System Design HLD Example: File Storage and Sync (Dropbox and Google Drive)

Build an HLD for file storage, metadata consistency, and cross-device synchronization.

Abstract Algorithms

·Mar 13, 2026·15 min read

AI-assisted content. This post may have been written or enhanced with AI tools. Please verify critical information independently.
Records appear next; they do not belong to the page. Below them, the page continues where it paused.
/-! ### Protection information (R139, R141, R142) -/

/-- CRC-16 of T10, polynomial 0x8BB7, over bytes (format 2's guard). -/
def crc16Step : (n : Nat) → BitVec 16 → BitVec 16
  | 0, c => c
  | n + 1, c => crc16Step n (if c.getLsbD 15 then (c <<< 1) ^^^ 0x8BB7#16 else c <<< 1)
def crc16 (bs : List Byte) : Nat := (bs.foldl (fun c b => crc16Step 8 (c ^^^ (BitVec.setWidth 16 b).shiftLeft 8)) 0#16).toNat
/-- CRC-64 of NVMe, reflected polynomial 0x9A6C9329AC4BC9B5 (format 3's guard). -/
def crc64Step : (n : Nat) → BitVec 64 → BitVec 64
  | 0, c => c
  | n + 1, c => crc64Step n (if c.getLsbD 0 then (c >>> 1) ^^^ 0x9A6C9329AC4BC9B5#64 else c >>> 1)
def crc64 (bs : List Byte) : Nat := (~~~ (bs.foldl (fun c b => crc64Step 8 (c ^^^ b.setWidth 64)) 0xFFFFFFFFFFFFFFFF#64)).toNat
/-- Guard of a logical block's data for a format. -/
def guardOf (format : Nat) (data : List Byte) : Nat := if format = 3 then crc64 data else crc16 data
/-- A tag record from its tags; format 2 writes bits [63:48] as 0. -/
def tagRecord (format app ref : Nat) : Nat := packFields [fld 0 16 app, fld 16 48 (if format = 2 then ref % 2 ^ 32 else ref)]
def recApp (r : Nat) : Nat := bitField r 0 16
def recRef (r : Nat) : Nat := bitField r 16 48
/-- The metadata bytes of a block as returned: guard, application tag and reference tag, most significant byte first as NVMe has
them (log 7). -/
def piBytes (format guard app ref : Nat) : List Byte :=
  if format = 3 then toBytesBE 8 guard ++ toBytesBE 2 app ++ toBytesBE 6 ref else toBytesBE 2 guard ++ toBytesBE 2 app ++ toBytesBE 4 ref

/-- The command's protection fields (log 7): PRACT and PRCHK of CDW12; application tag and mask of CDW15; initial reference tag of CDW14, with
CDW2's low half above it in format 3. -/
def cmdPract (c : Cmd) : Bool := bitField (dw c.entry 12) 29 1 = 1
def cmdChkRef (c : Cmd) : Bool := bitField (dw c.entry 12) 26 1 = 1
def cmdChkApp (c : Cmd) : Bool := bitField (dw c.entry 12) 27 1 = 1
def cmdChkGuard (c : Cmd) : Bool := bitField (dw c.entry 12) 28 1 = 1
def cmdApp (c : Cmd) : Nat := bitField (dw c.entry 15) 0 16
def cmdAppMask (c : Cmd) : Nat := bitField (dw c.entry 15) 16 16
def refModulus (format : Nat) : Nat := if format = 3 then 2 ^ 48 else 2 ^ 32
/-- Reference tag of the command's block `i`: it counts up, but for protection type 3. -/
def cmdRef (n : Namespace) (c : Cmd) (i : Nat) : Nat :=
  let first := dw c.entry 14 + (if n.flbas % 16 = 3 then 2 ^ 32 * bitField (dw c.entry 2) 0 16 else 0)
  (first + if n.piType = 3 then 0 else i) % refModulus (n.flbas % 16)
/-- Tags that disable checking. -/
def tagsEscape (n : Namespace) (app ref : Nat) : Bool :=
  decide (app = 0xFFFF) && (decide (n.piType ≠ 3) || decide (ref = refModulus (n.flbas % 16) - 1))
/-- The failure of the tag checks that PRCHK selects. -/
def tagFailure (n : Namespace) (c : Cmd) (i app ref : Nat) : Option CmdResult :=
  if n.piType = 0 ∨ tagsEscape n app ref then none
  else if cmdChkApp c ∧ app &&& cmdAppMask c ≠ cmdApp c &&& cmdAppMask c then some (stat 2 0x83)
  else if cmdChkRef c ∧ n.piType ≠ 3 ∧ ref ≠ cmdRef n c i then some (stat 2 0x84)
  else none
/-- The failure of a read's tag checks: the stored tags against the command's (PRESUMED, log 43). -/
def State.readFailure (s : State) (j : UnitJob) (mapped : Bool) : Option CmdResult :=
  match s.spaceOf j.nsx, j.tag.bind s.cmd with
  | some n, some c =>
    if mapped ∧ n.hasTags ∧ j.kind ≠ .write ∧ j.kind ≠ .copy then tagFailure n c (j.unit - sqeSlba c.entry) (recApp j.tagRec) (recRef j.tagRec) else none
  | _, _ => none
TLDR: Cloud sync systems separate immutable blob storage (S3) from atomic metadata operations (PostgreSQL), using chunk-level deduplication to optimize storage costs and delta-sync events to minimize bandwidth.

Dropbox serves 700 million registered users who edit files simultaneously across desktop, mobile, and web clients. The hard problem is not storing bytes — object stores like S3 handle petabyte durability reliably. The real complexity is metadata consistency: if a user edits a file offline on a laptop while the same file is modified on a phone, the system must detect the conflict, preserve both versions, and let the user resolve it without any data loss.

Imagine a user uploading a 2GB 4K video. If the upload is a single HTTP request and the network drops at 99%, the user must restart from zero. If your system doesn't deduplicate, and 1,000 users upload the same viral video, you pay for 2TB of redundant storage. If your sync logic isn't delta-based, every time a user changes one character in a 100MB document, the entire file is re-transmitted.

Designing a file sync system teaches you how to separate blob durability from metadata correctness — a separation pattern that recurs in object databases, CDNs, and distributed filesystems at every scale. By the end of this guide, you will know how to design for petabyte-scale durability while maintaining sub-second synchronization across a global fleet of devices.

📖 File Storage & Sync: Use Cases & Requirements

A Dropbox-style system must bridge the gap between high-latency file transfers and low-latency metadata operations.

Functional Requirements

File Upload/Download: Support files up to 50GB via chunked, resumable transfers.
Versioning: Maintain a history of file versions (e.g., last 30 days) to allow recovery from accidental edits or ransomware.
Deduplication: Save storage by only storing identical chunks once, even across different user accounts.
Multi-device Sync: Automatically propagate changes to all devices owned by a user.
Sharing & Permissions: Support private sharing, public links, and granular permissions (View/Edit).
Conflict Resolution: Detect and handle concurrent edits to the same file.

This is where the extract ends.